Charges at other companies vary. Payless charges a daily fee of $2.95, capped at $14.95 per month, beginning with the first day a driver goes through an electronic toll plaza and continuing for each remaining day of the rental term, even if the driver incurs no more tolls.

Payless sister companies Avis and Budget have similar policies, but charge $3.95 per day, up to $19.75 per month.

The Enterprise Group of rental car companies, which includes Enterprise, Alamo and National, also charge fees of $3.95 per day, capped at $19.75. However, customers only incur a fee on days in which they pass through an electronic toll booth.

Audi's luxury brand, Silvercar, is friendlier, charging a one-time fee of $4.95, which spokesman Robert Ferrara told me is enough to cover the costs the company incurs from handling cashless tolling.

With all the companies, customers typically have the choice of providing their own transponders in order to avoid the fees, though my experience with Dollar raises questions about how frequently renters are informed about that option.

In an email, Lauren Luster, communications manager for Dollar parent the Hertz Corp., said that electronic tolling administrative fee policies for Dollar, Thrifty and Hertz are clearly stated in rental agreements and are also on websites and other corporate materials, including within the vehicles.

"We also recently updated our training to ensure that all customer-facing employees are fully versed on our product offerings and disclosures," she wrote.

As for the amount of the fees, she said they offset costs associated with dealing with electronic tolling, including providing transponders, paying the tolling authority and identifying the correct renters to bill.

In a phone interview, Michelle Couch-Friedman, executive director of the consumer group Elliott Advocacy, questioned why rental car companies should charge administrative fees for electronic tolling at all as opposed to the simpler and more transparent step of building administrative costs into the rental price.

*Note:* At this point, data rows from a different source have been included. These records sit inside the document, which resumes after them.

-- ==== Sys2Proof/Tests/Slice0.lean ====
section
/-! SUPPORT. The model's own tests. Expected numbers are the spec's vectors (95_test_vectors.md, ids in the comments) or
the words of 30_encoding.md R80. Then, for each statement that has hypotheses, values that meet them. -/

namespace Sys2Proof.Tests

open Sys2Proof.Machine

/-- The next state of an outcome, if it is one. -/
def nextOf : Host.Outcome State Fault Refusal → Option State
  | .next t => some t
  | .fault _ => none
  | .refused _ => none

/-- A constructed state with the given variant, COUNTER and SELECTOR, the rest as after reset. -/
def made (v : Variant) (c sel : Word128) : State := State.reset.construct v c sel

def c0 : Word128 := 0x0123456789abcdeffedcba9876543210
def s0 : Word128 := 0xfedcba98765432100123456789abcdef

/-! ### Well-formedness: a chunk length of 0 and of 9 is refused, 1 and 8 are not -/

theorem test_illformed_chunk_0 : ¬ (Instr.seedAbsorb 0 0).WellFormed := by decide
theorem test_illformed_chunk_9 : ¬ (Instr.seedAbsorb 9 0).WellFormed := by decide
theorem test_wellformed_chunks : (Instr.seedAbsorb 1 0).WellFormed ∧ (Instr.seedAbsorb 8 0).WellFormed := by decide

/-! ### Decoding: R80's words in binary, one for each constructor (E1, E3, E6, E8, E10) -/

theorem test_decode_nop : decode ⟨0b00000000000000000000000000000000, 5, 6⟩ = .ok .nop := by decide
theorem test_decode_load_n : decode ⟨0b00000000000000000000000000000001, 5, 6⟩ = .ok (.load .narrow 5 6) := by decide
theorem test_decode_load_w : decode ⟨0b00000000000000000000000100000001, 5, 6⟩ = .ok (.load .wide 5 6) := by decide
theorem test_decode_step : decode ⟨0b00000000000000000000000000000010, 5, 6⟩ = .ok .step := by decide
theorem test_decode_draw : decode ⟨0b00000000000000000000000000000011, 5, 6⟩ = .ok .draw := by decide
theorem test_decode_mix : decode ⟨0b00000000000000000000000000000100, 5, 6⟩ = .ok .mix := by decide
theorem test_decode_jump : decode ⟨0b00000000000000000000000000000101, 5, 6⟩ = .ok (.jump 5) := by decide
theorem test_decode_seed_init : decode ⟨0b00000000000000000000000000000110, 5, 6⟩ = .ok .seedInit := by decide
theorem test_decode_seed_absorb_1 : decode ⟨0b00000000000000000000000000000111, 5, 6⟩ = .ok (.seedAbsorb 1 5) := by
  decide
theorem test_decode_seed_absorb_8 : decode ⟨0b00000000000000000001110000000111, 5, 6⟩ = .ok (.seedAbsorb 8 5) := by
  decide
theorem test_decode_seed_final_n : decode ⟨0b00000000000000000000000000001000, 5, 6⟩ = .ok (.seedFinal .narrow none) := by
  decide
theorem test_decode_seed_final_ns :
    decode ⟨0b00000000000000000000001000001000, 5, 6⟩ = .ok (.seedFinal .narrow (some 6)) := by decide
theorem test_decode_seed_final_w : decode ⟨0b00000000000000000000000100001000, 5, 6⟩ = .ok (.seedFinal .wide none) := by
  decide
theorem test_decode_clrst : decode ⟨0b00000000000000000000000000001001, 5, 6⟩ = .ok .clrst := by decide

/-- E2, E4, E5, E7, E9, E13: a bit the opcode does not use. -/
theorem test_decode_reserved_bits :
    decode ⟨0x00000100, 0, 0⟩ = .error (.reservedBits 0 0x100) ∧
    decode ⟨0x00000201, 0, 0⟩ = .error (.reservedBits 1 0x200) ∧
    decode ⟨0x00000102, 0, 0⟩ = .error (.reservedBits 2 0x100) ∧
    decode ⟨0x00002007, 0, 0⟩ = .error (.reservedBits 7 0x2000) ∧
    decode ⟨0x00000408, 0, 0⟩ = .error (.reservedBits 8 0x400) ∧
    decode ⟨0x80000003, 0, 0⟩ = .error (.reservedBits 3 0x80000000) := by decide

/-- E11, E12: a reserved opcode. -/
theorem test_decode_reserved_opcode :
    decode ⟨0x0000000a, 0, 0⟩ = .error (.reservedOpcode 0x0a) ∧
    decode ⟨0x000000ff, 0, 0⟩ = .error (.reservedOpcode 0xff) := by decide

/-- The host's reading of a table word (opcode_table.json, rows SEED_ABSORB and SEED_FINAL). -/
theorem test_decodeTableWord :
    decodeTableWord 32 0x00000C07 = some (.seedAbsorb 4 0) ∧
    decodeTableWord 32 0x00000308 = some (.seedFinal .wide (some 0)) ∧
    decodeTableWord 32 0x0000000A = none := by decide

/-- R80's words for n = 1..8 and the four forms of SEED.FINAL. -/
theorem test_encode_words :
    (List.range 8).map (fun k => encodeWord (.seedAbsorb (k + 1) 0)) =
      [0x007, 0x407, 0x807, 0xC07, 0x1007, 0x1407, 0x1807, 0x1C07] ∧
    encodeWord (.seedFinal .narrow none) = 0x008 ∧ encodeWord (.seedFinal .narrow (some 1)) = 0x208 ∧
    encodeWord (.seedFinal .wide none) = 0x108 ∧ encodeWord (.seedFinal .wide (some 1)) = 0x308 := by decide

/-! ### Primitives -/

/-- F2, F4, F5. -/
theorem test_fmix64 :
    fmix64 1 = 0x5692161d100b05e5 ∧ fmix64 0xffffffffffffffff = 0xb4d055fcf2cbbd7b ∧
    fmix64 0x0123456789abcdef = 0xb2c058e4ebb5112c := by decide

/-- W1, W2. -/
theorem test_wmul64 :
    wmul64 0xffffffffffffffff 0xffffffffffffffff = 0xfffffffffffffffe0000000000000001 ∧
    wmul64Parts 0xda942042e4dd58b5 0xfedcba9876543210 = 0xd99b6e9fe4fc38748a6c61de128ce550 := by decide

/-- Increments of section 2.2. -/
theorem test_increment :
    config.inc .narrow 0xaaaaaaaaaaaaaaaa = 0x15555555555555555 ∧
    config.inc .wide 0x7fffffffffffffffffffffffffffffff = 0xffffffffffffffffffffffffffffffff := by decide

/-- ST6 through the datapath: the extra-bit term and the carries. -/
theorem test_datapath :
    stepDatapath config 1 0x0000000000000000ffffffffffffffff = 0xda942042e4dd58b3256bdfbd1b22a74c := by decide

"It's a questionable practice, because it really doesn't cost the rental agency anything," she said. "There's no one sitting around in a rental office that needs to be paid $19.99."

Couch-Friedman said that most of the complaints Elliott has received related to such fees have come from drivers who were unaware they would pass through cashless toll plazas. She advises consumers to learn the toll and transponder policies of rental companies before making a reservation.

Further, she said, renters who intend to use their own transponders should make sure the rental company's transponder is switched off in order to avoid being charged twice.